San Jose police union boss charged with importing and distributing synthetic fentanyl

Segovia was charged with "attempt to illegally import a controlled substance in connection with a scheme to bring synthetic opioids into the country."

Joshua Young North Carolina

On Monday, a criminal complaint was filed against 64-year-old Joanne Marian Segovia, the Executive Director of the San Jose Police Officers’ Association (SJPOA), over an alleged scheme to import synthetic opioids into the US and then distribute the drug, which is similar to fentanyl.

According to the Justice Department, Segovia was charged with "attempt to illegally import a controlled substance in connection with a scheme to bring synthetic opioids into the country and distribute them throughout the United States."

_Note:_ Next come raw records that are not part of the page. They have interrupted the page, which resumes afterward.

/-- `abs` (R65). -/
def issueAbs (g : Guard) (d : SDst) (a : SOp) : Issue := unS 1 (plain1 absS) g d a
def execAbs (g : Guard) (d : SDst) (a : SOp) (s : State) : Out := settle s (issueAbs g d a s)

/-- `and` (R67). -/
def issueAnd (g : Guard) (d : SDst) (a b : SOp) : Issue := binS 1 (plain fun x y => x &&& y) g d a b
def execAnd (g : Guard) (d : SDst) (a b : SOp) (s : State) : Out := settle s (issueAnd g d a b s)

/-- `or` (R67). -/
def issueOr (g : Guard) (d : SDst) (a b : SOp) : Issue := binS 1 (plain fun x y => x ||| y) g d a b
def execOr (g : Guard) (d : SDst) (a b : SOp) (s : State) : Out := settle s (issueOr g d a b s)

/-- `xor` (R67). -/
def issueXor (g : Guard) (d : SDst) (a b : SOp) : Issue := binS 1 (plain fun x y => x ^^^ y) g d a b
def execXor (g : Guard) (d : SDst) (a b : SOp) (s : State) : Out := settle s (issueXor g d a b s)

/-- `andn` (R67). -/
def issueAndn (g : Guard) (d : SDst) (a b : SOp) : Issue := binS 1 (plain fun x y => x &&& ~~~y) g d a b
def execAndn (g : Guard) (d : SDst) (a b : SOp) (s : State) : Out := settle s (issueAndn g d a b s)

/-- `orn` (R67). -/
def issueOrn (g : Guard) (d : SDst) (a b : SOp) : Issue := binS 1 (plain fun x y => x ||| ~~~y) g d a b
def execOrn (g : Guard) (d : SDst) (a b : SOp) (s : State) : Out := settle s (issueOrn g d a b s)

/-- `shl` (R68). -/
def issueShl (g : Guard) (d : SDst) (a : SOp) (n : Amt) : Issue := shiftS shlN g d a n
def execShl (g : Guard) (d : SDst) (a : SOp) (n : Amt) (s : State) : Out := settle s (issueShl g d a n s)

/-- `shr` (R68). -/
def issueShr (g : Guard) (d : SDst) (a : SOp) (n : Amt) : Issue := shiftS shrN g d a n
def execShr (g : Guard) (d : SDst) (a : SOp) (n : Amt) (s : State) : Out := settle s (issueShr g d a n s)

/-- `sar` (R68). -/
def issueSar (g : Guard) (d : SDst) (a : SOp) (n : Amt) : Issue := shiftS sarN g d a n
def execSar (g : Guard) (d : SDst) (a : SOp) (n : Amt) (s : State) : Out := settle s (issueSar g d a n s)

/-- `rotl` (R68). -/
def issueRotl (g : Guard) (d : SDst) (a : SOp) (n : Amt) : Issue := shiftS rotlN g d a n
def execRotl (g : Guard) (d : SDst) (a : SOp) (n : Amt) (s : State) : Out := settle s (issueRotl g d a n s)

/-- `clz` (R69). -/
def issueClz (g : Guard) (d : SDst) (a : SOp) : Issue := unS 1 (plain1 clzS) g d a
def execClz (g : Guard) (d : SDst) (a : SOp) (s : State) : Out := settle s (issueClz g d a s)

/-- `ctz` (R69). -/
def issueCtz (g : Guard) (d : SDst) (a : SOp) : Issue := unS 1 (plain1 ctzS) g d a
def execCtz (g : Guard) (d : SDst) (a : SOp) (s : State) : Out := settle s (issueCtz g d a s)

/-- `popc` (R69). -/
def issuePopc (g : Guard) (d : SDst) (a : SOp) : Issue := unS 1 (plain1 popS) g d a
def execPopc (g : Guard) (d : SDst) (a : SOp) (s : State) : Out := settle s (issuePopc g d a s)

/-- `bswap` (R69). -/
def issueBswap (g : Guard) (d : SDst) (a : SOp) : Issue := unS 1 (plain1 bswapS) g d a
def execBswap (g : Guard) (d : SDst) (a : SOp) (s : State) : Out := settle s (issueBswap g d a s)

/-- `sext` (R69). -/
def issueSext (g : Guard) (d : SDst) (a : SOp) (n : Nat) : Issue := unS 1 (plain1 (sextS n)) g d a
def execSext (g : Guard) (d : SDst) (a : SOp) (n : Nat) (s : State) : Out := settle s (issueSext g d a n s)

/-- `zext` (R69). -/
def issueZext (g : Guard) (d : SDst) (a : SOp) (n : Nat) : Issue := unS 1 (plain1 (zextS n)) g d a
def execZext (g : Guard) (d : SDst) (a : SOp) (n : Nat) (s : State) : Out := settle s (issueZext g d a n s)

/-- `bfx` (R69). -/
def issueBfx (g : Guard) (d : SDst) (a : SOp) (pos w : Nat) : Issue := unS 1 (plain1 (bfxS pos w)) g d a
def execBfx (g : Guard) (d : SDst) (a : SOp) (pos w : Nat) (s : State) : Out := settle s (issueBfx g d a pos w s)
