/-- Whether a round is closed and its result may be written (R272, R298, R299), the packets of its lines being sent (R265). -/
def mayWriteRound (s : State) (x : Round) : Bool :=
  let r := getReq s x.opener
  !roundOpen x && (reqFault s r).isNone && !r.told && (r.pieces.all fun p => !runWaits s true x.opener p.dst) &&
    x.got.all fun c =>
      !earlierTouchBut s (x.got.map (·.2.1)) c.2.1 (getReq s c.2.1) (.virt x.dst) (rdcBytes x.op x.len x.n) &&
      laneOk s c.2.1 (getReq s c.2.1) (getReq s c.2.1).wrBit x.dst

/-- A write to the virtual space by a request, page by page; a page that does not translate keeps its bytes. -/
def virtWrite (s : State) (r : Req) (bit va : Nat) (bs : List Byte) : State :=
  (cutRun (bs.length + 1) [(va, 65536)] 0 bs.length).foldl (fun s c =>
    match virtAccess s r bit (va + c.1) c.2 false with
    | (s1, .ok t) => homeWrite s1 t.key t.pa ((bs.drop c.1).take c.2)
    | (s1, .error _) => s1) s

/-- The requests of a round are complete (R272). -/
def completeRound (x : Round) (s : State) : State :=
  x.got.foldl (fun s c => setReq s c.2.1 { getReq s c.2.1 with complete := true, pieces := [] }) s

/-- The result of a round as it stands at its destination, by the translation of the contribution that opened it. -/
def writeRound (x : Round) (s : State) : State :=
  virtWrite s (getReq s x.opener) (getReq s x.opener).wrBit x.dst (roundResult x)

/-- `REDUCER_RESULT_WRITE` (R272, R274): every contribution of the round performs. -/
def execReducerResultWrite (round : Nat) (s : State) : Out :=
  match smGet s.rounds round with
  | none => .next s
  | some x =>
    if mayWriteRound s x then
      let s1 := completeRound x (writeRound x s)
      .next (countAllPerformed { s1 with rounds := smDel s1.rounds round })
    else .next s

/-- `RDCOWN` written (R270, R273). -/
def execRdcownWrite (reducer : Nat) (v : BitVec 128) (s : State) : Out :=
  let old := smGetD s.rdcown reducer 0
  let w := BitVec.ofNat 128 (v.toNat % 2 ^ 80)
  let s1 := { s with rdcown := smPut s.rdcown reducer w }
  .next ((List.range 16).foldl (fun s g =>
    if groupOwner old g ≠ groupOwner w g then
      match openRound s (16 * reducer + g) with
      | some key => failRound key s
      | none => s
    else s) s1)

end Sys2Proof.Machine
end

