/-- A fold instruction as a word, and again. -/
def foldWord (bc : Nat) (f : Fold) : Nat :=
  let x : Nat × EF × Nat × Nat × Nat × Nat × Nat := match f.kind with
    | .scacc ef acc pp oa ob kb => (1, ef, acc.val, pp.val, oa.val, ob.val, kb)
    | .acnorm acc => (2, .i8, acc.val, 0, 0, 0, 0)
  packN [(3, x.1), (3, x.2.1.code), (2, x.2.2.1), (1, x.2.2.2.1), (5, x.2.2.2.2.1), (5, x.2.2.2.2.2.1), (6, x.2.2.2.2.2.2), (7, f.next),
    (16, offWord bc f.start)]
def foldFrom (bc w : Nat) (f : Fold) : Fold :=
  let acc := Fin.ofNat 4 (bits w 6 2)
  { f with
    kind := if bits w 0 3 = 1 then .scacc (efFrom (bits w 3 3)) acc (Fin.ofNat 2 (bits w 8 1)) (Fin.ofNat 24 (bits w 9 5))
        (Fin.ofNat 24 (bits w 14 5)) (bits w 19 6)
      else .acnorm acc
    next := bits w 25 7, start := offFrom bc (bits w 32 16) }

/-- A scan as a word (R186): the tile, n, the offsets of its issue and start, from which that of the landing follows, and the beats
done. -/
def beatsDone (bc : Nat) (x : Scan) : Nat := min (bc - x.start) 8
def scanWord (bc : Nat) (x : Scan) : Nat :=
  packN [(1, 1), (1, x.comp.toNat), (2, x.acc.val), (7, x.n), (16, offWord bc x.issue), (16, offWord bc x.start), (4, beatsDone bc x),
    (1, x.landed.toNat)]

/-- A scan restored: the beats done are computed again from the tile, the carry and the exponents as they stand in the area (R186). -/
def scanFrom (d : MxData) (bc w : Nat) : Scan :=
  let acc := Fin.ofNat 4 (bits w 2 2)
  let t := d.tiles.getD acc.val {}
  { comp := w.testBit 1, acc := acc, n := bits w 4 7, issue := offFrom bc (bits w 11 16), start := offFrom bc (bits w 27 16),
    input := if 0 < bits w 43 4 then some ((List.range (bits w 4 7)).map (tileRow t), t.cy, t.ex) else none
    landed := w.testBit 47 }

/-- The tags of the shadow tile's rows: rows read and not landed, with their offsets (R171). -/
def rowTags (bc : Nat) (m : Mx) : List Nat :=
  m.prods.flatMap fun p => (p.aRows.filter fun r => decide (p.next ≤ r.1)).map fun r =>
    packN [(1, 1), (7, r.1), (16, offWord bc (prodLands p.kind p.start r.1))]

/-- The last 2 KiB of the latch part: 64 products, 64 fold instructions, 64 scans and 64 row tags. -/
def areaUnits (c : Ctx) (m : Mx) : SMap Byte :=
  cellsWords 0x3800 ((m.prods.map (prodWord c.bc)).take 64) ++ cellsWords 0x3A00 ((m.folds.map (foldWord c.bc)).take 64) ++
  cellsWords 0x3C00 ((m.scans.map (scanWord c.bc)).take 64) ++ cellsWords 0x3E00 ((rowTags c.bc m).take 64)

/-! ### The matrix state -/

/-- Carries, exponents and rows of the used tiles. -/
def areaTiles (m : Mx) : SMap Byte :=
  let tile := fun (t : Nat) => m.now.tiles.getD t {}
  (usedTiles m).flatMap (fun t => cellsOf (0x10000 + 768 * t) 768 (entsNat (tile t).cy)) ++
  (usedTiles m).flatMap (fun t => cellsOf (0x10C00 + 256 * t) 256 (entsNat (tile t).ex)) ++
  (usedTiles m).flatMap fun t => (List.range 64).flatMap fun i =>
    cellsOf (0x11000 + 49152 * t + 768 * i) 768 (entsNat (tileRow (tile t) i))

/-- The partial planes, and the claimed slots: data, then side area. -/
def areaPlanes (m : Mx) : SMap Byte := m.now.planes.flatMap fun r => cellsOf (0x41000 + 256 * r.1) 256 (entsNat r.2)
def areaSlots (m : Mx) : SMap Byte :=
  (claimedSlots m).flatMap fun o =>
    (m.now.data.filter fun r => r.1 / 64 == o).flatMap (fun r => cellsOf (0x49000 + 9216 * o + 128 * (r.1 % 64)) 128 r.2.toNat) ++
    (m.now.side.filter fun r => r.1 / 64 == o).flatMap fun r =>
      cellsOf (0x49000 + 9216 * o + 8192 + 16 * (r.1 % 64)) 16 r.2.toNat

/-- The bytes of the shadow tile: a unit's computed rows have no stated format (log 21). -/
def areaShadow (n : Nat) (m : Mx) : SMap Byte :=
  if m.prods.isEmpty && m.folds.isEmpty then []
  else ((List.range 49152).map fun i => (0x4000 + i, Config.areaByte n (0x4000 + i))).filter fun c => c.2 != 0

/-- The bytes that a save writes, by offset: the ones that are not 0. `n` numbers the save. -/
def areaImage (n : Nat) (cause : Cause) (c : Ctx) (m : Mx) (spad : SMap Byte) (latch : Bool) : SMap Byte :=
  cellsWords 0 (headerWords c m cause) ++ cellsWords 0x100 (scalarWords c) ++ areaVectors c ++
  (if latch then areaLatch c ++ areaUnits c m ++ areaShadow n m else []) ++ areaTiles m ++ areaPlanes m ++
  areaSlots m ++ cellsUp 0x7F000 spad

/-! ### What a restore reads -/

/-- Keep registers that are not void, as a map. -/
def keepsFrom {α : Type} (n : Nat) (void : Nat → Bool) (v : Nat → α) : SMap α :=
  ((List.range n).filter fun i => !void i).map fun i => (i, v i)

/-- The registers as they stand in an area. -/
def regsFrom (a : SMap Byte) (c : Ctx) : Ctx :=
  let h := wordsFrom a 0 32
  let g := fun (i lo n : Nat) => bits (h.getD i 0) lo n
  let w := wordsFrom a 0x100 49
  let sv := fun (i : Nat) => (⟨BitVec.ofNat 64 (w.getD i 0), false⟩ : SVal)
  let vv := fun (i : Nat) => (⟨BitVec.ofNat 2048 (cellsNat a (0x400 + 256 * i) 256), false⟩ : VVal)
  { c with
    pc := BitVec.ofNat 32 (g 0 0 32), npc1 := npcOf (g 1 0 34), npc2 := npcOf (g 2 0 34), lc := BitVec.ofNat 64 (g 3 0 64)
    mpc := BitVec.ofNat 32 (g 4 0 32), stages := BitVec.ofNat 4 (g 4 32 4), flags := BitVec.ofNat 10 (g 4 48 10)
    mempol := BitVec.ofNat 16 (g 5 0 16), poltabh := BitVec.ofNat 48 (g 5 16 48), poltabl := BitVec.ofNat 64 (g 6 0 64)
    traprec := BitVec.ofNat 55 (g 7 0 55), preds := BitVec.ofNat 16 (g 8 0 16), pvoid := BitVec.ofNat 16 (g 8 16 16)
    waits := (List.range 3).filterMap fun i => waitFrom c.bc ((h.drop (10 + 7 * i)).take 7)
    sb := (List.range 16).map fun i => if maskBit (w.getD 48 0) 0 i then {} else sv i
    sk := keepsFrom 32 (maskBit (w.getD 48 0) 16) fun i => sv (16 + i)
    vb := (List.range 16).map fun i => if maskBit (h.getD 9 0) 0 i then {} else vv i
    vk := keepsFrom 16 (maskBit (h.getD 9 0) 16) fun i => vv (16 + i) }

/-- The latch bank as it stands in an area. -/
def latchOf (a : SMap Byte) (c : Ctx) : Ctx :=
  let sc := (List.range 56).map fun i => (cellsNat a (0x2400 + 16 * i) 8, cellsNat a (0x2408 + 16 * i) 8)
  let ve := (List.range 16).map fun i => (cellsNat a (0x2780 + 264 * i) 8, cellsNat a (0x2788 + 264 * i) 256)
  let some_ := fun (x : Nat × Nat) => x.1.testBit 0
  { c with
    latch := (((sc.filter fun x => some_ x && !x.1.testBit 1) ++ ve.filter some_).map fun x => latchFrom c.bc x.1 x.2)
    rets := (sc.filter fun x => some_ x && x.1.testBit 1).map fun x => retFrom c.bc x.1 x.2 }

According to the complaint, which was announced by Homeland Security Investigations Special Agent in Charge Tatum King and United States Attorney Ismail J. Ramsey, Segovia allegedly ordered thousands of pills to her house, both opioids and other varieties, using her home and work computers. She allegedly operated as part of a network that was bringing drugs into the San Francisco Bay Area for wider distribution.

Segovia allegedly had 61 shipments with labels such as Chocolate and Sweets, Gift Makeup, and Wedding Party Favors delivered from Singapore, India, Hungary, and Hong Kong. The packages were mailed to her home between October 2015 and January 2023.

Authorities began intercepting the packages between July 2019 and January 2023 and discovered the synthetic opioids Tapentadol and Tramadol.

Segovia allegedly used her San Jose Police Officers’ Association office to distribute the drugs, which were valued in the thousands of dollars.

According to the complaint, she used a San Jose Police Officers’ Association UPS account to send one package to a woman in North Carolina.

Segovia was interviewed by federal authorities investigating her activity in February 2023 but allegedly continued to order and distribute the controlled substances after that initial conversation. 

A package containing valeryl fentanyl that originated from China and was addressed to Segovia on March 10, 2023, was intercepted by agents on March 13 in Kentucky.

The case is being prosecuted by Assistant US Attorney Joseph Tartakovsky and Segovia could face 20 years if convicted.